Task objective:
Restate word for word the entries below, starting with the line with "simp [terase, tfind]" and continuing through the line with "[ih]; split <;> rfl". Include both of those lines and no others.

Stored data entries:
━━━

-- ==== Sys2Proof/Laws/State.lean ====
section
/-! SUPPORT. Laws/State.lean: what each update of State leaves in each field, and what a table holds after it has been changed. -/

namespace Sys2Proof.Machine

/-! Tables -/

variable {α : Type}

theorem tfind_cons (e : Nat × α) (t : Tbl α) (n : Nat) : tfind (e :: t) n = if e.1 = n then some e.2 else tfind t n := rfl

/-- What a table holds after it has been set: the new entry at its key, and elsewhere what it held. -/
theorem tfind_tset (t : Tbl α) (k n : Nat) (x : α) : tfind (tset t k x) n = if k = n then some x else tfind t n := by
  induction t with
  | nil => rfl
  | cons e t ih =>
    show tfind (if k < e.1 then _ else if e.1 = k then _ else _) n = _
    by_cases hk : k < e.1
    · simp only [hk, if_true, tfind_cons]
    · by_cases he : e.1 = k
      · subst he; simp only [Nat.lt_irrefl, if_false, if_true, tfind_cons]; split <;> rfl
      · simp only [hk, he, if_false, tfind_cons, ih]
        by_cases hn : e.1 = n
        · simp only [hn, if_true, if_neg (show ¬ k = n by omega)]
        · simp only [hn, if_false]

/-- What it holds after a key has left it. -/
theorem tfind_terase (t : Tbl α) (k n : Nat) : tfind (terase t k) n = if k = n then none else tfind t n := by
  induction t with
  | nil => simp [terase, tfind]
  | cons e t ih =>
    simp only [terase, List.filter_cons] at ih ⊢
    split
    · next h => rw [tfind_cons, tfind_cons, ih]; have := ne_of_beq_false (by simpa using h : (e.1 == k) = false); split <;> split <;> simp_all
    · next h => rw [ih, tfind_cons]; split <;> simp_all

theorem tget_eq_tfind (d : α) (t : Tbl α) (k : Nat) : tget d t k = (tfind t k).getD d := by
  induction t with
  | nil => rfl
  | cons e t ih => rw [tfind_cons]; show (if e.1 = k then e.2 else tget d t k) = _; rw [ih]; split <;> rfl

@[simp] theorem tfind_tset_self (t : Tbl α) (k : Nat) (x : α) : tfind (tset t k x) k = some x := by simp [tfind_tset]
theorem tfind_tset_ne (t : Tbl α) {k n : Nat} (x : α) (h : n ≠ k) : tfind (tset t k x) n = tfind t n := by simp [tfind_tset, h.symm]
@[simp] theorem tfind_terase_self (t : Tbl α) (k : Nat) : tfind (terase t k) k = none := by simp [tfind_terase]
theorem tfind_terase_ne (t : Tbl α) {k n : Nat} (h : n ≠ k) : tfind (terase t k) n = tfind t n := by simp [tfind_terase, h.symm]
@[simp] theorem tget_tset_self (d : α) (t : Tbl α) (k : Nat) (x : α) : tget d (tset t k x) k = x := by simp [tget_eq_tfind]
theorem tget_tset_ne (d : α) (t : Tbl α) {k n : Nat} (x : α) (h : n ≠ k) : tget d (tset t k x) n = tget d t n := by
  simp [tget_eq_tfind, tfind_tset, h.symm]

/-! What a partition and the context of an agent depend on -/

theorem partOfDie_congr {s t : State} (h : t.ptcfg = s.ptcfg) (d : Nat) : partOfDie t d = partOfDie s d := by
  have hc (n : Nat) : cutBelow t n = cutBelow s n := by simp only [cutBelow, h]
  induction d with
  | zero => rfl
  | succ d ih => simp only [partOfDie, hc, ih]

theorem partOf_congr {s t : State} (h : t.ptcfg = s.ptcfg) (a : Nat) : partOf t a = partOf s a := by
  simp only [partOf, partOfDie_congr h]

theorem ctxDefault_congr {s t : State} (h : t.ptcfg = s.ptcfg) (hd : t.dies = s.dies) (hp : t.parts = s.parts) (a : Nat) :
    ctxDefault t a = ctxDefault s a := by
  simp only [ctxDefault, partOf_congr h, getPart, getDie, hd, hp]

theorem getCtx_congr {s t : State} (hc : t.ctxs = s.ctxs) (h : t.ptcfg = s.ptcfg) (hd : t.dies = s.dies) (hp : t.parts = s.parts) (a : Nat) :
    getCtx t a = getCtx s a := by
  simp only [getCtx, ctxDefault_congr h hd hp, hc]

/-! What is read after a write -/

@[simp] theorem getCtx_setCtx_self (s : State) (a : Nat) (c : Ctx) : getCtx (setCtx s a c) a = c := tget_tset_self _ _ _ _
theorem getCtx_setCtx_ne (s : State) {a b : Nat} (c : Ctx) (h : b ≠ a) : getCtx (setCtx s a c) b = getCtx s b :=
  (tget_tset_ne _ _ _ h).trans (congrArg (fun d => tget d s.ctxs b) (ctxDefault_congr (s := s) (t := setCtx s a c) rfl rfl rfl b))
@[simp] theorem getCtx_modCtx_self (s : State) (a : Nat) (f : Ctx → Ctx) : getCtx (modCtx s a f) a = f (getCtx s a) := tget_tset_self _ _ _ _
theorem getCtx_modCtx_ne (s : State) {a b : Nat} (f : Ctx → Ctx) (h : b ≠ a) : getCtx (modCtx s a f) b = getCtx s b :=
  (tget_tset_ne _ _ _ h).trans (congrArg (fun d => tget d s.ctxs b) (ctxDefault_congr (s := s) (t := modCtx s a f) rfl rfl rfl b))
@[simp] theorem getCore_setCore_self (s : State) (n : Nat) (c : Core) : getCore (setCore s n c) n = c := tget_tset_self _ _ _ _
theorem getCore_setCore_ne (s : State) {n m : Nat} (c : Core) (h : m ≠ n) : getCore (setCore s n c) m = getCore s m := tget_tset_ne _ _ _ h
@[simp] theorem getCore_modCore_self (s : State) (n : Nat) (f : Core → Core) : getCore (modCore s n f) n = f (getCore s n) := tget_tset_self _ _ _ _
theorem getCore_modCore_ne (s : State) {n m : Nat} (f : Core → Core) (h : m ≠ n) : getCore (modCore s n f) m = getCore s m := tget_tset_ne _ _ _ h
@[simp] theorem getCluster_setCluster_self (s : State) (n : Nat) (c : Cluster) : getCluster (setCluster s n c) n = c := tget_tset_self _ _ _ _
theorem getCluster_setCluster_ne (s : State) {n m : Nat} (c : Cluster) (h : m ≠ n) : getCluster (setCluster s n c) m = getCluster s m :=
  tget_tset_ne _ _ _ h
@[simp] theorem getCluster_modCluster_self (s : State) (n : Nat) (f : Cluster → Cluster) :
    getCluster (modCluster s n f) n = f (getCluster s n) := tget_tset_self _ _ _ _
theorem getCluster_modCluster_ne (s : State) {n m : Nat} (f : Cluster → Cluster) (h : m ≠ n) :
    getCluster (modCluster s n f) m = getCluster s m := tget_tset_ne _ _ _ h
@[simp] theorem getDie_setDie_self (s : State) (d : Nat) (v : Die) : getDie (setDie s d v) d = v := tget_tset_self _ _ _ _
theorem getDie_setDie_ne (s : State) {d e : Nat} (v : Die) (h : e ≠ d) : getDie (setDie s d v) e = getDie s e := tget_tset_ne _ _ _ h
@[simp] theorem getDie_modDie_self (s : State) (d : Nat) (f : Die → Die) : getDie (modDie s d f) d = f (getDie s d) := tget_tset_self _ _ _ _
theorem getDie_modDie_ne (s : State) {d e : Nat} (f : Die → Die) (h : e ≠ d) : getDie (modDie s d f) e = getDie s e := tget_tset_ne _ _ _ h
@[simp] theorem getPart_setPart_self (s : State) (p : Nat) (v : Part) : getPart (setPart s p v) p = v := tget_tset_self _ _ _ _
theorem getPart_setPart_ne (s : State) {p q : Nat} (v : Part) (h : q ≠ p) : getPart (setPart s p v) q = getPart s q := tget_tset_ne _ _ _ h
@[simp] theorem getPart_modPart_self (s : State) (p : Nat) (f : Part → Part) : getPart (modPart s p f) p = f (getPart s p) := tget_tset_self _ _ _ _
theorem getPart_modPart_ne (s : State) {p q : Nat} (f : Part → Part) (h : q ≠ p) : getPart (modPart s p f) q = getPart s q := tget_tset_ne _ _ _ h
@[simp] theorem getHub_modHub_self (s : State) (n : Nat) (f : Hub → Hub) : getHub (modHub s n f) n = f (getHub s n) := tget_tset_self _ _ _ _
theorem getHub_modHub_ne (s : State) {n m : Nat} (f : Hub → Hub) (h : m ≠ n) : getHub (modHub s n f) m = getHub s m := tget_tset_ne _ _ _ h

━━━

Written response:
  | nil => simp [terase, tfind]
  | cons e t ih =>
    simp only [terase, List.filter_cons] at ih ⊢
    split
    · next h => rw [tfind_cons, tfind_cons, ih]; have := ne_of_beq_false (by simpa using h : (e.1 == k) = false); split <;> split <;> simp_all
    · next h => rw [ih, tfind_cons]; split <;> simp_all

theorem tget_eq_tfind (d : α) (t : Tbl α) (k : Nat) : tget d t k = (tfind t k).getD d := by
  induction t with
  | nil => rfl
  | cons e t ih => rw [tfind_cons]; show (if e.1 = k then e.2 else tget d t k) = _; rw [ih]; split <;> rfl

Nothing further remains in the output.